ListNode* curr_node = head->next; // Pointer to the next node.
while (curr_node->next) {
// Check for critical points (local maxima or minima).
if ((curr_node->val > prev_node->val && curr_node->val > curr_node->next->val) ||
(curr_node->val < prev_node->val && curr_node->val < curr_node->next->val)) {
// First critical index (only set once).
if (first_critical_index == -1) {
first_critical_index = index;
}
// Calculate minimum distance between consecutive critical points.

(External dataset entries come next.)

-- ==== Sys2Proof/Machine/Hbm.lean ====
section
/-! DEFINITION. The stack of a field: bytes, regions and their companions (R200, R201, R437), gradient writes (R218), and
the transposes of Table 7.6 (R208 to R211). -/

namespace Sys2Proof.Machine

open Sys2Proof

/-! ## Bytes -/

/-- Read `n` bytes of the stack: the first uncorrectable 64-byte unit ends the read (R206). -/
def Field.hbmRead (f : Field) (addr n : Nat) : Except Nat (List Byte) :=
  match (wordsOf addr n).find? (fun u => f.hbmBad.contains u) with
  | some u => .error u
  | none => .ok (Tab.getRange 0 f.hbm addr n)

/-- Write bytes to the stack; a unit written whole is good again. -/
def Field.hbmWrite (f : Field) (addr : Nat) (bs : List Byte) : Field :=
  { f with
    hbm := Tab.setRange 0 f.hbm addr bs
    hbmBad := f.hbmBad.filter (fun u => u * 64 < addr || addr + bs.length < u * 64 + 64) }

/-- An FP32 of the stack. -/
def Field.f32 (f : Field) (addr : Nat) : W32 := BitVec.ofNat 32 (natLE (Tab.getRange 0 f.hbm addr 4))
def Field.setF32 (f : Field) (addr : Nat) (v : W32) : Field := f.hbmWrite addr (bytesLE v.toNat 4)
def Field.bf16 (f : Field) (addr : Nat) : Nat := natLE (Tab.getRange 0 f.hbm addr 2)
/-- One bit of the stack. -/
def Field.bit (f : Field) (addr i : Nat) : Bool := (Tab.get 0 f.hbm (addr + i / 8)).getLsbD (i % 8)
def Field.setBit (f : Field) (addr i : Nat) (v : Bool) : Field :=
  let b := Tab.get 0 f.hbm (addr + i / 8)
  let m : Byte := BitVec.ofNat 8 (2 ^ (i % 8))
  { f with hbm := Tab.set 0 f.hbm (addr + i / 8) (if v then b ||| m else b &&& ~~~m) }

/-! ## Regions -/

def Field.region (f : Field) (n : Nat) : Region := Tab.get {} f.regions n
def Field.rule (f : Field) (n : Nat) : Rule := Tab.get {} f.rules n

/-- G of a region's tiles: 1 for dense and BM16 (R201). -/
def Region.g (r : Region) : Nat := sfmtG r.sfmt
def Region.stride (r : Region) : Nat := tileStride r.sfmt r.efmt
/-- N = 512G × L blocks (R437). -/
def Region.blocks (r : Region) : Nat := 512 * r.g * r.len

def up64 (n : Nat) : Nat := (n + 63) / 64 * 64

/-- The region's own extent in bytes: tiles for PARAM, 64-byte units for every other kind (R200, R437). -/
def Region.bytes (r : Region) : Nat := if r.kind = 1 then r.len * r.stride else 64 * r.len

/-- Bytes of one block's slot k (R201): 64 for BF16, 128 for FP32. -/
def slotBytes (rule : Rule) (k : Nat) : Nat := if rule.sbf16.testBit k then 64 else 128

/-- The companion areas of a PARAM region in use, (base unit, bytes) (R437, Table 7.14). -/
def Region.companions (r : Region) (rule : Rule) : List (Nat × Nat) :=
  if r.kind ≠ 1 then []
  else
    (if r.frozen then [] else [(r.grad, 65536 * r.g * r.len), (r.map, up64 ((r.blocks + 3) / 4))]) ++
    (List.range (min rule.nslot 4)).map (fun k => (r.slot.toList.getD k 0, slotBytes rule k * r.blocks)) ++
    (if r.master then [(r.masterBase, 128 * r.blocks)] else []) ++
    (if r.fmen then [(r.fmask, up64 ((r.blocks + 7) / 8))] else [])

/-- Every area of a region (R437). -/
def Region.areas (r : Region) (rule : Rule) : List (Nat × Nat) := (r.base, r.bytes) :: r.companions rule

/-- Whether a 64-byte unit of the stack lies in a region that `ok` admits. -/
def Field.unitIn (f : Field) (ok : Region → Bool) (u : Nat) : Bool :=
  f.regions.any (fun p => p.2.en && ok p.2 && p.2.base ≤ u && u < p.2.base + (p.2.bytes + 63) / 64)

/-- The first of `n` units from `u` that lies in no admitted region (R207). -/
def Field.firstOutside (f : Field) (ok : Region → Bool) (u n : Nat) : Option Nat :=
  ((List.range n).map (· + u)).find? (fun x => !f.unitIn ok x)

/-- The block of logical column j, row group b of tile t (R201). -/
def Region.blockIx (r : Region) (t j b : Nat) : Nat := t * (512 * r.g) + 4 * j + b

if (prev_critical_index != -1) {
min_distance = min(min_distance, index - prev_critical_index);
}
prev_critical_index = index;
}
prev_node = curr_node;
curr_node = curr_node->next;
++index;
}
if (min_distance == numeric_limits<int>::max()) {
return {-1, -1}; // No critical points found.
}
// Calculate distance between the first and last critical points.
int max_distance = prev_critical_index - first_critical_index;
return {min_distance, max_distance};
}
};
// Helper function to create a linked list
ListNode* create_list(vector<int>& values) {
ListNode* dummy = new ListNode(0);
ListNode* current = dummy;
for (int val : values) {
current->next = new ListNode(val);
current = current->next;
}
return dummy->next;
}
class Solution:
def nodesBetweenCriticalPoints(self, head: Optional[ListNode]) -> List[int]:
import sys
min_distance = sys.maxsize
first_critical_index = -1
prev_critical_index = -1
index = 1
prev_node = head # Pointer to the current node.

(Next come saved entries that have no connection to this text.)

-- ==== Sys2Proof/Machine/Dma.lean ====
section
/-! DEFINITION. The DMA engine (R207): COPY, HRD, HWR and GWR, judged when the engine takes them and carried out when they
complete. -/

namespace Sys2Proof.Machine

open Sys2Proof

/-- The structured format of the tiles at a stack unit: that of the PARAM region which holds it, else dense (R200). -/
def Field.sfmtAt (f : Field) (u : Nat) : Nat × Nat :=
  match f.regions.find? (fun p => p.2.en && p.2.kind = 1 && p.2.base ≤ u && u < p.2.base + (p.2.bytes + 63) / 64) with
  | some p => (p.2.sfmt, p.2.efmt)
  | none => (0, 0)

/-- The sources of an HRD with XP ≠ 0 as a stream entry names them (R208, R211): dense tiles or row-record groups of FMT one
after another, or the headed tiles of the region that the address lies in, at the region's stride. -/
def DmaOp.entry (h : DmaOp) (f : Field) : StreamEntry :=
  let s := f.sfmtAt h.sa.toNat
  { addr := h.sa.toNat, stride := (if s.1 = 0 then hrdSource h.xp h.fmt else tileStride s.1 s.2) / 64, ntile := h.sc.toNat,
    xp := h.xp, hdr := s.1 ≠ 0, efmt := if s.1 = 0 then h.fmt else s.2 }

/-- The units of an HRD with XP ≠ 0, in order. -/
def unitsFrom (e : StreamEntry) (f : Field) : Nat → Nat → List StreamUnit
  | 0, _ => []
  | n + 1, t => if e.ntile ≤ t then [] else e.unitAt f t :: unitsFrom e f n (t + (e.unitAt f t).count)

def DmaOp.units (h : DmaOp) (f : Field) : List StreamUnit := unitsFrom (h.entry f) f h.sc.toNat 0

/-- Source and result bytes of an operation: SC counts units for HRD with XP ≠ 0 (R207). -/
def DmaOp.srcBytes (h : DmaOp) (f : Field) : Nat := if h.op = 1 && h.xp ≠ 0 then h.sc.toNat * (64 * (h.entry f).stride) else h.sc.toNat
def DmaOp.dstBytes (h : DmaOp) (f : Field) : Nat := if h.op = 1 && h.xp ≠ 0 then ((h.units f).map StreamUnit.olen).sum else h.sc.toNat

/-- The bank sides of an operation, address and bytes (R207): a side with a window has no address. -/
def DmaOp.bankSides (h : DmaOp) (f : Field) : List (Nat × Nat) :=
  match h.op with
  | 0 => (h.sa.toNat, h.srcBytes f) :: (if h.w then [] else [(h.sb.toNat, h.dstBytes f)])
  | 1 => if h.w then [] else [(h.sb.toNat, h.dstBytes f)]
  | _ => if h.w then [] else [(h.sa.toNat, h.srcBytes f)]

/-- The GRAD region and the first unit in its GRAD area that a GWR names. -/
def DmaOp.gradRegion (h : DmaOp) : Nat := h.sb.toNat % 256
def DmaOp.gradUnit (h : DmaOp) : Nat := h.sb.toNat / 256 % 2 ^ 32 / 64

/-- The unit by which a core names binding n in a root job's transfer (R230): the first unit above the 96 GiB of the
stack, plus n. DESIGN CHOICE: the spec gives the transfer no address. -/
def bindingUnit : Nat := 0x60000000

/-- Whether an HWR is a root job's transfer to a binding descriptor of the core's partition (R230, R234). -/
def DmaOp.toBinding (h : DmaOp) (f : Field) (part : Nat) : Bool :=
  h.op = 2 && bindingUnit ≤ h.sb.toNat && h.sb.toNat < bindingUnit + 128 && h.sc = 64 &&
    (Tab.get {} f.bindings (h.sb.toNat - bindingUnit)).en && (Tab.get {} f.bindings (h.sb.toNat - bindingUnit)).part = part

/-- NEWROOT sets when bit 29 of the transfer's first word is 1; no other bit of the descriptor is written (R234). -/
def Field.rootWrite (f : Field) (n : Nat) (bs : List Byte) : Field :=
  if (natLE (bs.take 4)).testBit 29 then
    { f with bindings := Tab.upd {} f.bindings n (fun b => { b with newroot := true, jobRunning := false }) }
  else f

/-- A root job of the partition runs on a field (R230). -/
def Field.rootJob (f : Field) (part : Nat) : Bool := f.bindings.any (fun b => b.2.en && b.2.part = part && b.2.jobRunning)

/-- The first stack unit that an operation may not use (R207). A root job writes PRECOND regions as well (R200, R230). -/
def DmaOp.outside (h : DmaOp) (f : Field) (part : Nat) : Option Nat :=
  match h.op with
  | 1 => f.firstOutside (fun r => r.part = part) h.sa.toNat ((h.srcBytes f + 63) / 64)
  | 2 => if h.toBinding f part then none
    else f.firstOutside (fun r => r.part = part && (r.kind = 2 || r.kind = 3 || (r.kind = 4 && f.rootJob part))) h.sb.toNat (h.sc.toNat / 64)
  | 3 =>
    let r := f.region h.gradRegion
    let units := 1024 * r.g * r.len
    if r.en && r.kind = 1 && r.part = part then
      (if r.frozen || h.sc.toNat < 64 || h.gradUnit + h.sc.toNat / 64 ≤ units then none
       else some (r.grad + max h.gradUnit units))
    else some (r.grad + h.gradUnit)
  | _ => none

/-- The faults of an operation when the engine takes it, in kind order (R207, R214, R219). -/
def DmaOp.bad (h : DmaOp) (f : Field) (part : Option Nat) : Option (Nat × Nat) :=
  let sides := h.bankSides f
  let region := f.region h.gradRegion
  let out := if h.sc = 0 then none else match part with
    | some p => h.outside f p
    | none => if h.op = 0 then none else some 0
  firstFault [
    (sides.any (fun p => p.1 % 64 ≠ 0), 0x06, ((sides.find? (fun p => p.1 % 64 ≠ 0)).getD (0, 0)).1),
    (sides.any (fun p => 0x800000 < p.1 + p.2), 0x07, ((sides.find? (fun p => 0x800000 < p.1 + p.2)).getD (0, 0)).1),
    (out.isSome, 0x50, out.getD 0),
    (h.op = 1 && h.xp ≠ 0 && h.sc ≠ 0 && (h.units f).any StreamUnit.bad, 0x52, 0xFF00 + h.xp),
    (h.op = 3 && h.sc ≠ 0 && region.frozen, 0x53, h.gradRegion),
    (h.op = 3 && h.sc ≠ 0 && (f.upe.phase.toList.getD region.part .collect) ≠ .collect, 0x54, h.gradRegion),
    (!(h.op = 1 && h.xp ≠ 0) && h.sc.toNat % 64 ≠ 0, 0x57, h.sc.toNat)]

/-- What the engine finds when it takes an operation. -/
def State.dmaJudge (s : State) (k : Nat) (h : DmaOp) : Option (Nat × Nat) :=
  h.bad (s.field (k / 64)) (s.partOfSite k)

/-- What every class 0x7 instruction does first (R85, R207): legality, format, waits; then it joins the queue, 16 deep.
An operation that joins an empty queue is judged at once. -/
def dmaBody (s : State) (k op : Nat) (w : W64) (f : DmaF) (fmtBad : Bool) (c : Core) : Core × Out Eff :=
  if f.rsv ≠ 0 || 4 ≤ f.xp.toNat then (c, .fault 0x01 (hiWord w))
  else if fmtBad then (c, .fault 0x03 f.fmt.toNat)
  else if c.depends [f.sa.toNat, f.sb.toNat, f.sc.toNat] then (c, .wait none)
  else if 16 ≤ c.dma.length then (c, .wait (some queueFull))
  else
    let h : DmaOp := { pc := c.seq.pc, op := op, sa := c.S f.sa, sb := c.S f.sb, sc := c.S f.sc, sem := f.sem.toNat, win := f.win.toNat, w := f.w = 1, xp := f.xp.toNat, fmt := f.fmt.toNat, add := f.gmode = 1 }
    match (if c.dma = [] then s.dmaJudge k h else none) with
    | some (kd, d) => (c, .fault kd d)
    | none => ({ c with dma := c.dma ++ [h] }, .ok {})

def execCopy (k : Site) (f : DmaF) (s : State) : Host.Outcome State Fault Refusal :=
  .next (s.issue k (encDma 0x00 f) (dmaBody s k 0 (encDma 0x00 f) f false))
def execHrd (k : Site) (f : DmaF) (s : State) : Host.Outcome State Fault Refusal :=
  .next (s.issue k (encDma 0x01 f) (dmaBody s k 1 (encDma 0x01 f) f (f.xp ≠ 0 && 6 < f.fmt.toNat)))
def execHwr (k : Site) (f : DmaF) (s : State) : Host.Outcome State Fault Refusal :=
  .next (s.issue k (encDma 0x02 f) (dmaBody s k 2 (encDma 0x02 f) f false))
def execGwr (k : Site) (f : DmaF) (s : State) : Host.Outcome State Fault Refusal :=
  .next (s.issue k (encDma 0x03 f) (dmaBody s k 3 (encDma 0x03 f) f false))

/-- The bytes an operation moves next (R130): a producer writes each byte as the window has space for it, a consumer reads
each 64-byte word as the fill covers it. -/
def Core.dmaAmount (c : Core) (h : DmaOp) (f : Field) : Nat :=
  let rest := h.dstBytes f - h.moved
  if !h.w then rest
  else if h.op ≤ 1 then min rest (c.window h.win).space
  else min rest ((c.window h.win).fill / 64 * 64)

/-- `n` result bytes of units from byte `m` on (R208, R209); the first uncorrectable 64-byte unit of a source ends the read. -/
def takeUnits (f : Field) : List StreamUnit → Nat → Nat → Except Nat (List Byte)
  | [], _, _ => .ok []
  | u :: us, m, n =>
    if n = 0 then .ok []
    else if u.olen ≤ m then takeUnits f us (m - u.olen) n
    else match f.readAll u.len u.addrs with
      | .error x => .error x
      | .ok raws =>
        let bs := ((u.out raws).drop m).take n
        match takeUnits f us 0 (n - bs.length) with
        | .error x => .error x
        | .ok more => .ok (bs ++ more)

/-- Bytes of the stack for an HRD: raw, or unit by unit through the transpose (R208, R209, R211). -/
def hrdBytes (h : DmaOp) (f : Field) (n : Nat) : Except Nat (List Byte) :=
  if h.xp = 0 then f.hbmRead (64 * h.sa.toNat + h.moved) n else takeUnits f (h.units f) h.moved n

/-- One move of an operation: the core, the field and what is wrong. -/
def dmaMove (now : Stamp) (h : DmaOp) (n : Nat) (c : Core) (f : Field) : Core × Field × Out Unit :=
  let source : Core × Out (List Byte) :=
    match h.op with
    | 0 => c.readBytes .dma now (h.sa.toNat + h.moved) n
    | 1 => match hrdBytes h f n with
      | .error u => (c, .fault 0x51 u)
      | .ok bs => (c, .ok bs)
    | _ => if h.w then c.consume .dma now h.win n else c.readBytes .dma now (h.sa.toNat + h.moved) n
  match source with
  | (c1, .wait x) => (c1, f, .wait x)
  | (c1, .fault k d) => (c1, f, .fault k d)
  | (c1, .ok bs) =>
    match h.op with
    | 2 => (c1, if bindingUnit ≤ h.sb.toNat then f.rootWrite (h.sb.toNat - bindingUnit) bs else f.hbmWrite (64 * h.sb.toNat + h.moved) bs, .ok ())
    | 3 =>
      let r := f.region h.gradRegion
      let u0 := h.gradUnit + h.moved / 64
      let f1 := (chunks 64 (n / 64) bs).mapIdx (fun i b => (i, b)) |>.foldl (fun (x : Field) p =>
        x.gradWrite r (u0 + p.1) h.add ((chunks 4 16 p.2).map (fun q => BitVec.ofNat 32 (natLE q)))) f
      (c1, f1, .ok ())
    | _ =>
      match (if h.w then c1.produce .dma now h.win bs else c1.writeBytes .dma now (h.sb.toNat + h.moved) bs) with
      | (c2, .wait x) => (c2, f, .wait x)
      | (c2, .fault k d) => (c2, f, .fault k d)
      | (c2, .ok _) => (c2, f, .ok ())

/-- The next operation, if any, is judged as the engine takes it. -/
def State.dmaNext (s : State) (k : Nat) (c : Core) : Option (Nat × Nat × Nat) :=
  match c.dma with
  | [] => none
  | h :: _ => (s.dmaJudge k h).map (fun p => (p.1, p.2, h.pc))

/-- DMA_COMPLETE: the operation at the head of the queue moves its bytes; when the last has landed it posts SEM by 1 (R78,
R207) and the engine takes the next. A GWR that reaches a region outside COLLECT raises GRAD_LATE (R219). -/
def State.dmaComplete (s : State) (k : Nat) : State :=
  let c := s.core k
  match c.dma with
  | [] => s
  | h :: t =>
    let f := s.field (k / 64)
    let late := h.op = 3 && h.sc ≠ 0 && (f.upe.phase.toList.getD (f.region h.gradRegion).part .collect) ≠ .collect
    let failed := fun (x : Core) (fields : Tab Field) (kd d pc : Nat) =>
      { s with fields := fields }.raiseFault k { x with dma := [] } kd d pc
    if late then failed c s.fields 0x54 h.gradRegion h.pc
    else
      let n := c.dmaAmount h f
      match dmaMove s.coreNow h n c f with
      | (c1, _, .wait _) => s.setCore k c1
      | (c1, _, .fault kd d) => failed c1 s.fields kd d h.pc
      | (c1, f1, .ok _) =>
        let fields := if h.op ≤ 1 then s.fields else Tab.set {} s.fields (k / 64) f1
        if h.moved + n < h.dstBytes f then
          { s.putCore k { c1 with dma := { h with moved := h.moved + n } :: t } with fields := fields }
        else
          match c1.post h.sem 1 with
          | (c2, .fault kd d) => failed c2 fields kd d h.pc
          | (c2, _) =>
            match s.dmaNext k { c2 with dma := t } with
            | some (kd, d, pc) => failed c2 fields kd d pc
            | none => { s.putCore k { c2 with dma := t } with fields := fields }

def execDmaComplete (k : Site) (s : State) : Host.Outcome State Fault Refusal := .next (s.dmaComplete k)

end Sys2Proof.Machine
end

curr_node = head.next # Pointer to the next node.
while curr_node and curr_node.next:
# Check for critical points (local maxima or minima).
if (curr_node.val > prev_node.val and curr_node.val > curr_node.next.val) or \
(curr_node.val < prev_node.val and curr_node.val < curr_node.next.val):
# First critical index (only set once).
if first_critical_index == -1:
first_critical_index = index
# Calculate minimum distance between consecutive critical points.

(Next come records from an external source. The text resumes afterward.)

/-- Packets and digests between modules (R240, R242, R252 to R254, R266, R270): the first whole packet of a port's receive
buffers leaves them, and its buffer is owed as credit. A packet for another module, and one for this module that
passes, enters the mesh at the port's pass router, on its own channel; one of a partition that runs nothing, of
another epoch or of an unknown collective is discarded with its kind, and one of epoch E − 1 fails a re-shard. The
payloads of a contribution form its digest, which its trailer must name. The digest of a collective's result goes to
the other members, and one of theirs that differs is a fault. A heartbeat goes out on every fabric port that is UP and
marks the port it comes in on; a port that has heard none for 4H is lost for membership; a link event sets the view. -/
def Obligations.FabricCommandsComplete : Prop :=
  (∀ (p : PortIx) (s : State),
    let q := s.port p
    (q.st ≠ .up ∨ q.firstPacket = none → exec (.fabricPacket p) s = .next s ∧ exec (.contribTrailer p) s = .next s) ∧
    (∀ k n rest, q.st = .up → q.firstPacket = some (k, n, rest) →
      let u := s.withPort p (fun q => { q with rxb := rest, ret := Vector.ofFn (fun i => if i.val = k.vc then q.ret[i] + n else q.ret[i]) })
      let x := s.part k.part
      let key := (p.val, k.src, k.coll)
      let bs := k.payload.flatMap (fun w => bytesLE w.toNat 4)
      let formed := (x.contribs.lookup key).getD 0
      let fault : State → Nat → State := fun u kind => { u with
        fab := { u.fab with fault := s.fab.fault.note FabFaultBody.lower s.now { part := k.part, port := p, kind := kind, src := k.src, epoch := k.epoch, coll := k.coll, at_ := s.now } }
        fw := { s.fw with reports := if x.started then s.fw.reports ++ [{ part := k.part, what := .fabric kind p, addr := p }] else s.fw.reports } }
      let meshed : State → State := fun u => { u with mesh := s.mesh ++ s.flitsIn p k }
      let lost : State → State := fun u => if x.resharding = true ∧ k.epoch + 1 = x.epoch then u.withPart (.ofNat 16 k.part) (fun x => { x with resharding := false, rs := {} }) else u
      let old := (k.vc = 1 ∨ k.vc = 4) ∧ k.epoch ≠ x.epoch ∧ ¬(k.epoch = x.epoch + 1 ∧ k.vc = 4 ∧ x.inStaging k = true ∧ x.resharding = true ∧ x.rs.sentFence = true)
      let known := k.coll = 0 ∨ ∃ pl c, x.plan = some pl ∧ c ∈ pl.colls ∧ c.coll = k.coll.toNat
      (∀ m ∈ s.flitsIn p k, m.at_ = 16 * fieldAt (passRouter p).1 (passRouter p).2 + quadAt (passRouter p).1 (passRouter p).2 ∧ m.from_ = 9 ∧ m.vc = k.vc) ∧
      (k.dst ≠ s.fab.addr → exec (.fabricPacket p) s = .next ((meshed u).pumpPort p) ∧ exec (.contribTrailer p) s = .next ((meshed u).pumpPort p)) ∧
      (k.dst = s.fab.addr → k.tkind ≠ 3 → x.started = false →
        exec (.fabricPacket p) s = .next ((fault u fkClosed).pumpPort p) ∧ exec (.contribTrailer p) s = .next ((fault u fkClosed).pumpPort p)) ∧
      (k.dst = s.fab.addr → k.tkind ≠ 3 → x.started = true → old →
        exec (.fabricPacket p) s = .next ((lost (fault u fkStale)).pumpPort p) ∧ exec (.contribTrailer p) s = .next ((lost (fault u fkStale)).pumpPort p)) ∧
      (k.dst = s.fab.addr → k.tkind ≠ 3 → x.started = true → ¬old → ¬known →
        exec (.fabricPacket p) s = .next ((fault u fkColl).pumpPort p) ∧ exec (.contribTrailer p) s = .next ((fault u fkColl).pumpPort p)) ∧
      (k.dst = s.fab.addr → k.tkind ≠ 3 → x.started = true → ¬old → known →
        (k.coll = 0 → exec (.fabricPacket p) s = .next ((meshed u).pumpPort p)) ∧
        (k.coll ≠ 0 → exec (.fabricPacket p) s = .next ((meshed (u.withPart (.ofNat 16 k.part) (fun x => { x with
          contribs := (key, crc64More formed bs) :: x.contribs.filter (fun c => c.1 ≠ key) }))).pumpPort p))) ∧
      (k.dst = s.fab.addr → (k.tkind = 3 ∨ x.started = true ∧ ¬old ∧ known) →
        let clear := u.withPart (.ofNat 16 k.part) (fun x => { x with contribs := x.contribs.filter (fun c => c.1 ≠ key) })
        exec (.contribTrailer p) s = .next ((if BitVec.ofNat 64 (fieldLE bs 0 8) = formed then clear else fault clear fkContrib).pumpPort p)) ∧
      (k.dst = s.fab.addr → k.tkind = 3 → k.vc ≠ 0 → exec (.fabricPacket p) s = .next (u.pumpPort p)) ∧
      (k.dst = s.fab.addr → k.tkind = 3 → k.vc = 0 →
        let heard := u.withPort p (fun q => { q with lastHb := s.tg.cyc, memberDown := false })
        exec (.fabricPacket p) s = .next ((if q.eth = false ∧ q.memberDown = true then (heard.review s.fab.view s.upPorts).floodLinks else heard).pumpPort p)))) ∧
  (∀ (p : PartIx) (coll : W16) (ds : List (Nat × W64)) (s : State),
    let x := s.part p
    let fault : State → Nat → State := fun u kind => { u with
      fab := { s.fab with fault := s.fab.fault.note FabFaultBody.lower s.now { part := p, kind := kind, src := s.fab.addr, epoch := x.epoch, coll := coll, at_ := s.now } }
      fw := { s.fw with reports := if x.started then s.fw.reports ++ [{ part := p, what := .fabric kind 0, addr := 0 }] else s.fw.reports } }
    (x.started = false → exec (.resultDigestExchange p coll ds) s = .next (fault s fkClosed)) ∧
    (x.started = true → x.compares.find? (fun c => c.coll = coll.toNat) = none → exec (.resultDigestExchange p coll ds) s = .next (fault s fkColl)) ∧
    (∀ c, x.started = true → x.compares.find? (fun c => c.coll = coll.toNat) = some c →
      let d := s.resultDigest c
      let told := { s with out := ((s.others x.members).map (fun a => Output.module_ a (.resultDigest p coll d))).reverse ++ s.out }
      ((∀ e ∈ ds, e.2 = d) → exec (.resultDigestExchange p coll ds) s =
        .next (told.withPart p (fun y => { y with digests := (coll.toNat, d) :: y.digests.filter (fun e => e.1 ≠ coll.toNat) }))) ∧
      ((∃ e ∈ ds, e.2 ≠ d) → exec (.resultDigestExchange p coll ds) s = .next ((fault told fkResult).withPart p (fun y => { y with digestBad := true }))))) ∧
  (∀ s : State,
    exec .fabricHeartbeatSend s = .next { s with
      out := (((List.range 28).filter (fun p => decide ((s.port p).st = .up ∧ (s.port p).eth = false))).map (fun p => Output.flit p .heartbeat)).reverse ++ s.out } ∧
    (∀ p : PortIx, let q := s.port p
      let late := q.st = .up ∧ q.eth = false ∧ q.memberDown = false ∧ q.lastHb.toNat + 4 * (s.fab.hb * 120000) ≤ s.tg.cyc.toNat
      (late → exec (.hbLost p) s = .next ((s.withPort p (fun q => { q with hbLost := true, memberDown := true })).review s.fab.view s.upPorts).floodLinks) ∧
      (¬late → exec (.hbLost p) s = .next s)) ∧
    (∀ links, exec (.linkStateEvent links) s = .next (s.review links s.upPorts)) ∧
    (∀ links, (∀ p, p < 16 → (s.part p).started = false ∨ (s.part p).members.length < 2) → (∀ p, p < 16 → (s.part p).rejoin = []) →
      exec (.linkStateEvent links) s = .next { s with fab := { s.fab with
        view := links, viewAt := if links = s.fab.view then s.fab.viewAt else s.tg.cyc, fwd := forwarding s.fab.addr s.upPorts links } }))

if prev_critical_index != -1:
min_distance = min(min_distance, index - prev_critical_index)
prev_critical_index = index
prev_node = curr_node
curr_node = curr_node.next
index += 1
if min_distance == sys.maxsize:
return [-1, -1] # No critical points found.
# Calculate distance between the first and last critical points.
max_distance = prev_critical_index - first_critical_index
return [min_distance, max_distance]
# Helper function to create a linked list
def create_list(values: List[int]) -> ListNode:
dummy = ListNode(0)
current = dummy
for val in values:
current.next = ListNode(val)
current = current.next
return dummy.next
Time Complexity
-
Traversal:
Iterates through each node of the linked list once, so \( O(n) \), where \( n \) is the number of nodes.
-
Checking Critical Points:
For each node (except the last one), checks conditions and updates variables in constant time, \( O(1) \) per node.
-
Sorting the Edges:
Since there’s no sorting involved, this step doesn’t contribute to time complexity.
-
Overall Time Complexity:
The dominant factor is the traversal of the linked list, \( O(n) \).
Space Complexity
-
Additional Space:
Uses a few extra integer variables and pointers, \( O(1) \) additional space.
-
UnionFind Objects:
Each UnionFind object uses \( O(n) \) space, and we have two such objects, so total space is \( O(n) \).
-
Edges Vector:
The `edges` vector uses \( O(E) \) space, but it’s not applicable here.
-
Overall Space Complexity:
The space complexity is dominated by the variables and pointers used, \( O(1) \).